Task. When responding, copy every record below exactly as it appears.

*** Begin section ***

@[simp] theorem setCtx_clk : (setCtx s id x).clk = s.clk := rfl
@[simp] theorem setCtx_hcu : (setCtx s id x).hcu = s.hcu := rfl
@[simp] theorem setCtx_rte : (setCtx s id x).rte = s.rte := rfl
@[simp] theorem setCtx_cve : (setCtx s id x).cve = s.cve := rfl
@[simp] theorem setCtx_ppm : (setCtx s id x).ppm = s.ppm := rfl
@[simp] theorem setCtx_tfm : (setCtx s id x).tfm = s.tfm := rfl
@[simp] theorem setCtx_jnl : (setCtx s id x).jnl = s.jnl := rfl
@[simp] theorem setCtx_cdu : (setCtx s id x).cdu = s.cdu := rfl
@[simp] theorem setCtx_cax : (setCtx s id x).cax = { s.cax with ctxs := Tbl.set s.cax.ctxs id x } := rfl
@[simp] theorem setCtx_att : (setCtx s id x).att = s.att := rfl
@[simp] theorem setCtx_fbe : (setCtx s id x).fbe = s.fbe := rfl
@[simp] theorem setCtx_tsu : (setCtx s id x).tsu = s.tsu := rfl
@[simp] theorem setCtx_mru : (setCtx s id x).mru = s.mru := rfl
@[simp] theorem setCtx_mir : (setCtx s id x).mir = s.mir := rfl
@[simp] theorem setCtx_plu : (setCtx s id x).plu = s.plu := rfl
@[simp] theorem setCtx_plc : (setCtx s id x).plc = s.plc := rfl
@[simp] theorem setCtx_pin : (setCtx s id x).pin = s.pin := rfl
@[simp] theorem setCtx_sbu : (setCtx s id x).sbu = s.sbu := rfl
@[simp] theorem setCtx_sec : (setCtx s id x).sec = s.sec := rfl
@[simp] theorem setCtx_reg : (setCtx s id x).reg = s.reg := rfl
@[simp] theorem setCtx_draws : (setCtx s id x).draws = s.draws := rfl
@[simp] theorem setCtx_out : (setCtx s id x).out = s.out := rfl
@[simp] theorem setCtx_pending : (setCtx s id x).pending = s.pending := rfl

end

/-! ### `setThr` changes `cax` alone -/

section

variable (s : State) (t : Thr) (x : Thread)

@[simp] theorem setThr_clk : (setThr s t x).clk = s.clk := rfl
@[simp] theorem setThr_hcu : (setThr s t x).hcu = s.hcu := rfl
@[simp] theorem setThr_rte : (setThr s t x).rte = s.rte := rfl
@[simp] theorem setThr_cve : (setThr s t x).cve = s.cve := rfl
@[simp] theorem setThr_ppm : (setThr s t x).ppm = s.ppm := rfl
@[simp] theorem setThr_tfm : (setThr s t x).tfm = s.tfm := rfl
@[simp] theorem setThr_jnl : (setThr s t x).jnl = s.jnl := rfl
@[simp] theorem setThr_cdu : (setThr s t x).cdu = s.cdu := rfl
@[simp] theorem setThr_cax : (setThr s t x).cax = { s.cax with threads := Tbl.set s.cax.threads (thrKey t) x } := rfl
@[simp] theorem setThr_att : (setThr s t x).att = s.att := rfl
@[simp] theorem setThr_fbe : (setThr s t x).fbe = s.fbe := rfl
@[simp] theorem setThr_tsu : (setThr s t x).tsu = s.tsu := rfl
@[simp] theorem setThr_mru : (setThr s t x).mru = s.mru := rfl
@[simp] theorem setThr_mir : (setThr s t x).mir = s.mir := rfl
@[simp] theorem setThr_plu : (setThr s t x).plu = s.plu := rfl
@[simp] theorem setThr_plc : (setThr s t x).plc = s.plc := rfl
@[simp] theorem setThr_pin : (setThr s t x).pin = s.pin := rfl
@[simp] theorem setThr_sbu : (setThr s t x).sbu = s.sbu := rfl
@[simp] theorem setThr_sec : (setThr s t x).sec = s.sec := rfl
@[simp] theorem setThr_reg : (setThr s t x).reg = s.reg := rfl
@[simp] theorem setThr_draws : (setThr s t x).draws = s.draws := rfl
@[simp] theorem setThr_out : (setThr s t x).out = s.out := rfl
@[simp] theorem setThr_pending : (setThr s t x).pending = s.pending := rfl

end

/-! ### `setRec` changes `cve` alone -/

section

variable (s : State) (k : Nat) (r : Caravan)

@[simp] theorem setRec_clk : (setRec s k r).clk = s.clk := rfl
@[simp] theorem setRec_hcu : (setRec s k r).hcu = s.hcu := rfl
@[simp] theorem setRec_rte : (setRec s k r).rte = s.rte := rfl
@[simp] theorem setRec_cve : (setRec s k r).cve = { s.cve with recs := Tbl.set s.cve.recs k r } := rfl
@[simp] theorem setRec_ppm : (setRec s k r).ppm = s.ppm := rfl
@[simp] theorem setRec_tfm : (setRec s k r).tfm = s.tfm := rfl
@[simp] theorem setRec_jnl : (setRec s k r).jnl = s.jnl := rfl
@[simp] theorem setRec_cdu : (setRec s k r).cdu = s.cdu := rfl
@[simp] theorem setRec_cax : (setRec s k r).cax = s.cax := rfl
@[simp] theorem setRec_att : (setRec s k r).att = s.att := rfl
@[simp] theorem setRec_fbe : (setRec s k r).fbe = s.fbe := rfl
@[simp] theorem setRec_tsu : (setRec s k r).tsu = s.tsu := rfl
@[simp] theorem setRec_mru : (setRec s k r).mru = s.mru := rfl
@[simp] theorem setRec_mir : (setRec s k r).mir = s.mir := rfl
@[simp] theorem setRec_plu : (setRec s k r).plu = s.plu := rfl
@[simp] theorem setRec_plc : (setRec s k r).plc = s.plc := rfl
@[simp] theorem setRec_pin : (setRec s k r).pin = s.pin := rfl
@[simp] theorem setRec_sbu : (setRec s k r).sbu = s.sbu := rfl
@[simp] theorem setRec_sec : (setRec s k r).sec = s.sec := rfl
@[simp] theorem setRec_reg : (setRec s k r).reg = s.reg := rfl
@[simp] theorem setRec_draws : (setRec s k r).draws = s.draws := rfl
@[simp] theorem setRec_out : (setRec s k r).out = s.out := rfl
@[simp] theorem setRec_pending : (setRec s k r).pending = s.pending := rfl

*** End section ***

The answer.
@[simp] theorem setCtx_clk : (setCtx s id x).clk = s.clk := rfl
@[simp] theorem setCtx_hcu : (setCtx s id x).hcu = s.hcu := rfl
@[simp] theorem setCtx_rte : (setCtx s id x).rte = s.rte := rfl
@[simp] theorem setCtx_cve : (setCtx s id x).cve = s.cve := rfl
@[simp] theorem setCtx_ppm : (setCtx s id x).ppm = s.ppm := rfl
@[simp] theorem setCtx_tfm : (setCtx s id x).tfm = s.tfm := rfl
@[simp] theorem setCtx_jnl : (setCtx s id x).jnl = s.jnl := rfl
@[simp] theorem setCtx_cdu : (setCtx s id x).cdu = s.cdu := rfl
@[simp] theorem setCtx_cax : (setCtx s id x).cax = { s.cax with ctxs := Tbl.set s.cax.ctxs id x } := rfl
@[simp] theorem setCtx_att : (setCtx s id x).att = s.att := rfl
@[simp] theorem setCtx_fbe : (setCtx s id x).fbe = s.fbe := rfl
@[simp] theorem setCtx_tsu : (setCtx s id x).tsu = s.tsu := rfl
@[simp] theorem setCtx_mru : (setCtx s id x).mru = s.mru := rfl
@[simp] theorem setCtx_mir : (setCtx s id x).mir = s.mir := rfl
@[simp] theorem setCtx_plu : (setCtx s id x).plu = s.plu := rfl
@[simp] theorem setCtx_plc : (setCtx s id x).plc = s.plc := rfl
@[simp] theorem setCtx_pin : (setCtx s id x).pin = s.pin := rfl
@[simp] theorem setCtx_sbu : (setCtx s id x).sbu = s.sbu := rfl
@[simp] theorem setCtx_sec : (setCtx s id x).sec = s.sec := rfl
@[simp] theorem setCtx_reg : (setCtx s id x).reg = s.reg := rfl
@[simp] theorem setCtx_draws : (setCtx s id x).draws = s.draws := rfl
@[simp] theorem setCtx_out : (setCtx s id x).out = s.out := rfl
@[simp] theorem setCtx_pending : (setCtx s id x).pending = s.pending := rfl

end

/-! ### `setThr` changes `cax` alone -/

section

variable (s : State) (t : Thr) (x : Thread)

@[simp] theorem setThr_clk : (setThr s t x).clk = s.clk := rfl
@[simp] theorem setThr_hcu : (setThr s t x).hcu = s.hcu := rfl
@[simp] theorem setThr_rte : (setThr s t x).rte = s.rte := rfl
@[simp] theorem setThr_cve : (setThr s t x).cve = s.cve := rfl
@[simp] theorem setThr_ppm : (setThr s t x).ppm = s.ppm := rfl
@[simp] theorem setThr_tfm : (setThr s t x).tfm = s.tfm := rfl
@[simp] theorem setThr_jnl : (setThr s t x).jnl = s.jnl := rfl
@[simp] theorem setThr_cdu : (setThr s t x).cdu = s.cdu := rfl
@[simp] theorem setThr_cax : (setThr s t x).cax = { s.cax with threads := Tbl.set s.cax.threads (thrKey t) x } := rfl
@[simp] theorem setThr_att : (setThr s t x).att = s.att := rfl
@[simp] theorem setThr_fbe : (setThr s t x).fbe = s.fbe := rfl
@[simp] theorem setThr_tsu : (setThr s t x).tsu = s.tsu := rfl
@[simp] theorem setThr_mru : (setThr s t x).mru = s.mru := rfl
@[simp] theorem setThr_mir : (setThr s t x).mir = s.mir := rfl
@[simp] theorem setThr_plu : (setThr s t x).plu = s.plu := rfl
@[simp] theorem setThr_plc : (setThr s t x).plc = s.plc := rfl
@[simp] theorem setThr_pin : (setThr s t x).pin = s.pin := rfl
@[simp] theorem setThr_sbu : (setThr s t x).sbu = s.sbu := rfl
@[simp] theorem setThr_sec : (setThr s t x).sec = s.sec := rfl
@[simp] theorem setThr_reg : (setThr s t x).reg = s.reg := rfl
@[simp] theorem setThr_draws : (setThr s t x).draws = s.draws := rfl
@[simp] theorem setThr_out : (setThr s t x).out = s.out := rfl
@[simp] theorem setThr_pending : (setThr s t x).pending = s.pending := rfl

end

/-! ### `setRec` changes `cve` alone -/

section

variable (s : State) (k : Nat) (r : Caravan)

@[simp] theorem setRec_clk : (setRec s k r).clk = s.clk := rfl
@[simp] theorem setRec_hcu : (setRec s k r).hcu = s.hcu := rfl
@[simp] theorem setRec_rte : (setRec s k r).rte = s.rte := rfl
@[simp] theorem setRec_cve : (setRec s k r).cve = { s.cve with recs := Tbl.set s.cve.recs k r } := rfl
@[simp] theorem setRec_ppm : (setRec s k r).ppm = s.ppm := rfl
@[simp] theorem setRec_tfm : (setRec s k r).tfm = s.tfm := rfl
@[simp] theorem setRec_jnl : (setRec s k r).jnl = s.jnl := rfl
@[simp] theorem setRec_cdu : (setRec s k r).cdu = s.cdu := rfl
@[simp] theorem setRec_cax : (setRec s k r).cax = s.cax := rfl
@[simp] theorem setRec_att : (setRec s k r).att = s.att := rfl
@[simp] theorem setRec_fbe : (setRec s k r).fbe = s.fbe := rfl
@[simp] theorem setRec_tsu : (setRec s k r).tsu = s.tsu := rfl
@[simp] theorem setRec_mru : (setRec s k r).mru = s.mru := rfl
@[simp] theorem setRec_mir : (setRec s k r).mir = s.mir := rfl
@[simp] theorem setRec_plu : (setRec s k r).plu = s.plu := rfl
@[simp] theorem setRec_plc : (setRec s k r).plc = s.plc := rfl
@[simp] theorem setRec_pin : (setRec s k r).pin = s.pin := rfl
@[simp] theorem setRec_sbu : (setRec s k r).sbu = s.sbu := rfl
@[simp] theorem setRec_sec : (setRec s k r).sec = s.sec := rfl
@[simp] theorem setRec_reg : (setRec s k r).reg = s.reg := rfl
@[simp] theorem setRec_draws : (setRec s k r).draws = s.draws := rfl
@[simp] theorem setRec_out : (setRec s k r).out = s.out := rfl
@[simp] theorem setRec_pending : (setRec s k r).pending = s.pending := rfl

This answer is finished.